[Opening Data to process section]
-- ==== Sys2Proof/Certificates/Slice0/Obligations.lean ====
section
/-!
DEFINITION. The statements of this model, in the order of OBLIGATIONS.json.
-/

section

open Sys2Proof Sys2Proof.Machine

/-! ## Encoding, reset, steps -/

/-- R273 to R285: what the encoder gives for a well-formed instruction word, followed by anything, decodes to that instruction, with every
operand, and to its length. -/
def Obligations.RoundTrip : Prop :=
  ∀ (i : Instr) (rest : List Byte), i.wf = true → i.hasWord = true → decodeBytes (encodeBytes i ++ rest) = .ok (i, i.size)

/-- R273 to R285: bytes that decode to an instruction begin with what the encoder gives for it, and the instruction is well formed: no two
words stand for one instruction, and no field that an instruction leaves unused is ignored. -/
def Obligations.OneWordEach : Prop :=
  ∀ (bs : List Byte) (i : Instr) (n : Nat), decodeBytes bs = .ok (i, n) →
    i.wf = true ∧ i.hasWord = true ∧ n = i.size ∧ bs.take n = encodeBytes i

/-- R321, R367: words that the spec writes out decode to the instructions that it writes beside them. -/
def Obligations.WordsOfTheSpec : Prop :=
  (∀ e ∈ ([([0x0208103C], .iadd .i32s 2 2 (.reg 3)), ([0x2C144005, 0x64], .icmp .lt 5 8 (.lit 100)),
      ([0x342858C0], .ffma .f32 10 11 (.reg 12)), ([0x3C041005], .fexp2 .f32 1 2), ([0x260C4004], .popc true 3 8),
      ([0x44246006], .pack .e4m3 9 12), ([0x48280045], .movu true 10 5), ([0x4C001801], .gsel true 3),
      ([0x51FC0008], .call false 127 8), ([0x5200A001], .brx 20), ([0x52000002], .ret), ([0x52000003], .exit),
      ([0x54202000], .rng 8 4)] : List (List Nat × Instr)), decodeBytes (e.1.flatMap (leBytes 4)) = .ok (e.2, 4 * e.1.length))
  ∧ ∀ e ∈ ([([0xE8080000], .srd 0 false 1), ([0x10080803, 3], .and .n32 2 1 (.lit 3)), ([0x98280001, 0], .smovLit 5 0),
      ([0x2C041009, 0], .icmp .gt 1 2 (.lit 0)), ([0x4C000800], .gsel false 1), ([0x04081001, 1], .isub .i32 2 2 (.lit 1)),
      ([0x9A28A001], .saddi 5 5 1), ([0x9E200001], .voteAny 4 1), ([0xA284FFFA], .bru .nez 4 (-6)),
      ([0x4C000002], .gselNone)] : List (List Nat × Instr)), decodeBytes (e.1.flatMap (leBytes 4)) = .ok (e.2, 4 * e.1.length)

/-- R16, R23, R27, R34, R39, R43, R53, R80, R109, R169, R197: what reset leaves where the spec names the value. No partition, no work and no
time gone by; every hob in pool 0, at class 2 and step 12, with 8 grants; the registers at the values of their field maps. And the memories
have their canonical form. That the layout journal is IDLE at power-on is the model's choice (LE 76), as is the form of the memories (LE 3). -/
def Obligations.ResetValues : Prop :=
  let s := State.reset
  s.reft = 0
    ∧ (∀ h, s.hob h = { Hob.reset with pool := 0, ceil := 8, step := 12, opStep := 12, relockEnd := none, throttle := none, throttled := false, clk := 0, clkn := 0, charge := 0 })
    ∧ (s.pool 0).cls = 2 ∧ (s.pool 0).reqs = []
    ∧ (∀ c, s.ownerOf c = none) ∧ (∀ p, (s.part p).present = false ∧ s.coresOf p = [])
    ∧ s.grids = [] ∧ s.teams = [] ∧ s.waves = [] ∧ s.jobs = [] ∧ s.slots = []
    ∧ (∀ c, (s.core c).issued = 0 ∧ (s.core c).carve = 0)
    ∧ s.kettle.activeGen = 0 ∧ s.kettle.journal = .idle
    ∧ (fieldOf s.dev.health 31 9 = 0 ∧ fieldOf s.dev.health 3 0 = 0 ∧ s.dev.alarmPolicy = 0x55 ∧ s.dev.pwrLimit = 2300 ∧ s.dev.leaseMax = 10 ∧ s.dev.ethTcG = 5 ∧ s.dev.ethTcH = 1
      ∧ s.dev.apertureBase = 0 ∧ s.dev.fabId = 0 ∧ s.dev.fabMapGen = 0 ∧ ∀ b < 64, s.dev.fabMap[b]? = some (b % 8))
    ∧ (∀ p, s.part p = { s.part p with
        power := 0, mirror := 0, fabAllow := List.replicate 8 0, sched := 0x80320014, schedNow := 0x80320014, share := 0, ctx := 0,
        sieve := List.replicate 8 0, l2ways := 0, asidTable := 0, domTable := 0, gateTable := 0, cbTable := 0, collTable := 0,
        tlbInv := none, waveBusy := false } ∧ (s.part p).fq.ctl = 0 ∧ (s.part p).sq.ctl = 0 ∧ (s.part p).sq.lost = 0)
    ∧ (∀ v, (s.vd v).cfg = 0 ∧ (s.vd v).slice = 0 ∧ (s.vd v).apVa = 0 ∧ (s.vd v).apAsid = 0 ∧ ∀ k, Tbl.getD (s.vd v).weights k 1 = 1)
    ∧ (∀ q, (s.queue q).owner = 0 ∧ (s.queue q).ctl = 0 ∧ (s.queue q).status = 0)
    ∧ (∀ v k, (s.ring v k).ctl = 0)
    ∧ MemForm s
[Closing Data to process section]
§ Work order:
Using the entries shown above, reproduce verbatim the lines from the line bearing "open Sys2Proof Sys2Proof.Machine" to the line bearing "def Obligations.WordsOfTheSpec : Prop", inclusive.

§ Answer to the exercise:
open Sys2Proof Sys2Proof.Machine

/-! ## Encoding, reset, steps -/

/-- R273 to R285: what the encoder gives for a well-formed instruction word, followed by anything, decodes to that instruction, with every
operand, and to its length. -/
def Obligations.RoundTrip : Prop :=
  ∀ (i : Instr) (rest : List Byte), i.wf = true → i.hasWord = true → decodeBytes (encodeBytes i ++ rest) = .ok (i, i.size)

/-- R273 to R285: bytes that decode to an instruction begin with what the encoder gives for it, and the instruction is well formed: no two
words stand for one instruction, and no field that an instruction leaves unused is ignored. -/
def Obligations.OneWordEach : Prop :=
  ∀ (bs : List Byte) (i : Instr) (n : Nat), decodeBytes bs = .ok (i, n) →
    i.wf = true ∧ i.hasWord = true ∧ n = i.size ∧ bs.take n = encodeBytes i

/-- R321, R367: words that the spec writes out decode to the instructions that it writes beside them. -/
def Obligations.WordsOfTheSpec : Prop :=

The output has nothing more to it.